This is how New York City covered the traffic in 1980.

It was a mish-mash of on-the-road CB reports, spotters in tall buildings, small planes flying over the highway.

And this is what the traffic in New York City looks like right now. It’s still a mish-mash, but an elegant and technically-savvy one. A series of satellite photos are overlaid with data from sensors along the roadways. It’s useful data, but it could still be refined more: what’s causing this sudden slow-down for example? Is there a lane blocked? Which one?

The traffic problem is a great example of what I’ll call the last mile problem in observing the state of the world. Here, the miles are vertical ones, those between the ground and satellite observation.

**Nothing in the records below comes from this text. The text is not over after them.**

/-- Window open, taken in GRANTED, begins the measurement: the window-start codes are kept, the driver is disconnected,
a FULL measurement sets its first trial code, and the detector's one spoil report becomes possible (log 16 for the
receiver that must run). A spoil report taken in MEASURING puts the codes back and ends the window SPOILED, or FAILED
on attempt 3. -/
def Obligations.WindowOpensAndIsSpoiled : Prop :=
  ∀ (s : State) (p : PortId) (r : Request), s.power = .running → r.port = p →
    (∀ rest, (s.port p).toTrim = .windowOpen r.number :: rest → s.trim.holder = some ⟨r, .granted⟩ →
      (s.port p).state.receives = true →
      let start := (s.port p).line.trim
      ∃ t, exec (.windowOpen p) s = .next t ∧ Unanswered s t ∧ Reported s t [] ∧ t.cmd = s.cmd ∧
        (∀ p', p' ≠ p → t.port p' = s.port p') ∧
        t.trim = { s.trim with holder := some ⟨r, .measuring start
          (if r.kind = .full then .full .pu 32 0 else .quick .pu false)⟩ } ∧
        t.port p = Port.refresh { s.port p with
          toTrim := rest
          line := { (s.port p).line with
            trim := if r.kind = .full then { start with pu := 32 } else start
            driver := .disconnected
            spoilWatch := some r.number } }) ∧
    (∀ rest start engine, (s.port p).spoils = r.number :: rest → s.trim.holder = some ⟨r, .measuring start engine⟩ →
      let o : WindowOutcome := if r.attempt < 3 then .spoiled else .failed
      ∃ t, exec (.spoilReport p) s = .next t ∧ Unanswered s t ∧ Reported s t [] ∧ t.cmd = s.cmd ∧
        (∀ p', p' ≠ p → t.port p' = s.port p') ∧
        t.trim = { s.trim with holder := some ⟨r, .ending start o false⟩ } ∧
        t.port p = Port.refresh { s.port p with
          spoils := rest
          fromTrim := (s.port p).fromTrim ++ [.windowEnd r.number o r.kind r.origin false]
          line := { (s.port p).line with trim := start, spoilWatch := none } }) ∧
    (∀ n rest, (s.port p).spoils = n :: rest →
      (∀ h, s.trim.holder = some h → h.request.port = p → h.request.number = n →
        ∀ start engine, h.phase ≠ .measuring start engine) →
      ∃ t, exec (.spoilReport p) s = .next t ∧ Quiet s t p ∧ t.port p = Port.refresh { s.port p with spoils := rest })

/-- A FULL measurement finds every leg's right code in eighteen comparisons, whatever the codes: it ends RAIL if one of
them is 0 or 63 and DONE otherwise, with the changed flag set exactly if they differ from the window-start codes. -/
def Obligations.FullMeasurementFindsTheRightCodes : Prop :=
  ∀ (s : State) (r : Request) (start right : Trim), s.power = .running →
    s.trim.holder = some ⟨r, .measuring start (.full .pu 32 0)⟩ → (s.port r.port).line.trim = { start with pu := 32 } →
    let o : WindowOutcome :=
      if right.pu = 0 ∨ right.pu = 63 ∨ right.pd = 0 ∨ right.pd = 63 ∨ right.tc = 0 ∨ right.tc = 63 then .rail
      else .done
    let changed := decide (right ≠ start)
    ∃ t, measureFull right 18 s = .next t ∧ Unanswered s t ∧ Reported s t [] ∧ t.cmd = s.cmd ∧
      (∀ p', p' ≠ r.port → t.port p' = s.port p') ∧
      t.trim = { s.trim with holder := some ⟨r, .ending start o changed⟩ } ∧
      t.port r.port = Port.refresh { s.port r.port with
        fromTrim := (s.port r.port).fromTrim ++ [.windowEnd r.number o r.kind r.origin changed]
        line := { (s.port r.port).line with trim := right, spoilWatch := none } }

/-- One QUICK comparison moves the leg's code by at most one step in the direction answered, and not past 0 or 63, where
the leg is at its rail; after the last leg the window ends RAIL if a leg was at its rail and DONE otherwise. -/
def Obligations.QuickComparisonMovesOneStep : Prop :=
  ∀ (s : State) (r : Request) (start : Trim) (leg : Leg) (rail : Bool) (answer : Comparison), s.power = .running →
    s.trim.holder = some ⟨r, .measuring start (.quick leg rail)⟩ →
    (answer = .down ∨ answer = .up ∨ answer = .hold) →
    let codes := (s.port r.port).line.trim
    let code := codes.get leg
    let atRail := rail || decide ((answer = .down ∧ code = 0) ∨ (answer = .up ∧ code = 63))
    let moved : TrimCode :=
      if answer = .down then (if code = 0 then 0 else code - 1)
      else if answer = .up then (if code = 63 then 63 else code + 1)
      else code
    let after := codes.put leg moved
    let o : WindowOutcome := if atRail = true then .rail else .done
    ∃ t, exec (.comparisonDecided answer) s = .next t ∧ Unanswered s t ∧ Reported s t [] ∧ t.cmd = s.cmd ∧
      (∀ p', p' ≠ r.port → t.port p' = s.port p') ∧
      (∀ next, (leg = .pu ∧ next = .pd ∨ leg = .pd ∧ next = .tc) →
        t.trim = { s.trim with holder := some ⟨r, .measuring start (.quick next atRail)⟩ } ∧
        t.port r.port = Port.refresh { s.port r.port with line := { (s.port r.port).line with trim := after } }) ∧
      (leg = .tc →
        t.trim = { s.trim with holder := some ⟨r, .ending start o (decide (after ≠ start))⟩ } ∧
        t.port r.port = Port.refresh { s.port r.port with
          fromTrim := (s.port r.port).fromTrim ++ [.windowEnd r.number o r.kind r.origin (decide (after ≠ start))]
          line := { (s.port r.port).line with trim := after, spoilWatch := none } })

Information about the world is caught in a pincer. We have on-going, up-to-the-minute info on what’s happening all around us (though real-time Street View remains out of reach). We have stationary, orbiting satellites relaying information above us and other, mobile craft taking photos and surveying our environment. The former gives us granular, specific information about the world; the latter, big picture and trends. Google Traffic combines the two nicely, for our benefit.

But what about that middle space? Close, constant information about what’s happening at a big picture level?

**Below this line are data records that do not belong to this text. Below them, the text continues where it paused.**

-- ==== Sys2Proof/Laws/Work.lean ====
section
/-! SUPPORT. The choice and the beginning of work, the failing and completing of attempts, said once; and that none of
it reads the records a port computes. -/

namespace Sys2Proof.Machine

@[simp] theorem Port.beginIfIdle_refresh (q : Port) : q.refresh.beginIfIdle.refresh = q.beginIfIdle.refresh := by
  unfold Port.beginIfIdle
  rw [Port.refresh_inFlight]
  rcases q.inFlight with _ | f
  · rfl
  · dsimp only
    have e : q.refresh.lineIdle = q.lineIdle := rfl
    by_cases h : (f.phase = .waitingIdle ∨ f.phase = .recovering) ∧ q.lineIdle = true
    · rw [if_pos h, if_pos (e ▸ h)]; rfl
    · rw [if_neg h, if_neg (e ▸ h)]; rfl

/-- Ports that agree once their computed records are brought up to date begin work alike. -/
theorem Port.beginIfIdle_congr {q r : Port} (h : q.refresh = r.refresh) :
    q.beginIfIdle.refresh = r.beginIfIdle.refresh := by
  rw [← q.beginIfIdle_refresh, h, r.beginIfIdle_refresh]

/-- The queue head is taken alike from a port whose computed records are brought up to date. -/
theorem Port.takeHead_refresh (q : Port) : q.refresh.takeHead.refresh = q.takeHead.refresh := by
  unfold Port.takeHead
  rw [Port.refresh_queue]
  rcases q.queue with _ | ⟨t, rest⟩
  · rfl
  · exact Port.beginIfIdle_congr rfl

/-- A probe is begun alike. -/
theorem Port.takeProbe_refresh (q : Port) (w : Sweep) : (q.refresh.takeProbe w).refresh = (q.takeProbe w).refresh :=
  Port.beginIfIdle_congr rfl

@[simp] theorem Port.nextWork_refresh (q : Port) : q.refresh.nextWork.refresh = q.nextWork.refresh := by
  unfold Port.nextWork
  by_cases h : q.state.inService = true ∧ q.inFlight = none ∧ q.claim ≠ .window
  · have h' : q.refresh.state.inService = true ∧ q.refresh.inFlight = none ∧ q.refresh.claim ≠ .window := h
    rw [if_pos h, if_pos h']
    by_cases hg : q.claim = .granted
    · rw [if_pos hg, if_pos (show q.refresh.claim = .granted from hg)]; rfl
    · rw [if_neg hg, if_neg (show q.refresh.claim ≠ .granted from hg), Port.refresh_sweep]
      rcases q.sweep with _ | w
      · exact q.takeHead_refresh
      · dsimp only
        by_cases hl : w.last = .probe ∧ q.queue ≠ []
        · rw [if_pos hl, if_pos (show w.last = .probe ∧ q.refresh.queue ≠ [] from hl)]; exact q.takeHead_refresh
        · rw [if_neg hl, if_neg (show ¬ (w.last = .probe ∧ q.refresh.queue ≠ []) from hl)]; exact q.takeProbe_refresh w
  · have h' : ¬ (q.refresh.state.inService = true ∧ q.refresh.inFlight = none ∧ q.refresh.claim ≠ .window) := h
    rw [if_neg h, if_neg h']; rfl

/-- Ports that agree once their computed records are brought up to date choose their work alike. -/
theorem Port.nextWork_congr {q r : Port} (h : q.refresh = r.refresh) : q.nextWork.refresh = r.nextWork.refresh := by
  rw [← q.nextWork_refresh, h, r.nextWork_refresh]

end Sys2Proof.Machine
end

That’s where drones can come in.

Drones have an image problem, nicely encapsulated here by Forbes‘ John McQuaid. Used primarily by the police and military, it’s hard to see them as much beyond hovering spies, peeking in our windows. But nearly all of our technology has started in the hands of the government: the Internet that allows us to share info in real-time, those satellites far above our heads. These are not bad tools, any more than drones are. They just have two advantages: 1) we’re used to them, and 2) we aren’t constantly hearing about how they’re killing people in Afghanistan and Yemen.

There’s a role for drones to play. They can host WiFi over a broad area, for example, and track data (like traffic!) in real-time and with great specificity. Streaming media, local shared data, weather information: localized drones hovering above us can simplify existing systems and add new capabilities. Things that in fifty years we’ll find so useful as to be unremarkable.

I am not suggesting that having a camera above one’s house controlled by the police isn’t cause for concern. But I am suggesting that privacy issues can be addressed with an eye toward making our lives easier. Allowing private sector unmanned aircraft, for example, can provide benefits without the same privacy concerns. (Other privacy concerns, yes. But not the more nefarious ones that come with government ownership.)

There’s a wealth of opportunity for tools, systems, and information in the massive empty space directly above you. The natural object to fill that space is an unmanned aircraft, armed with routers and sensors, not missiles and police cameras.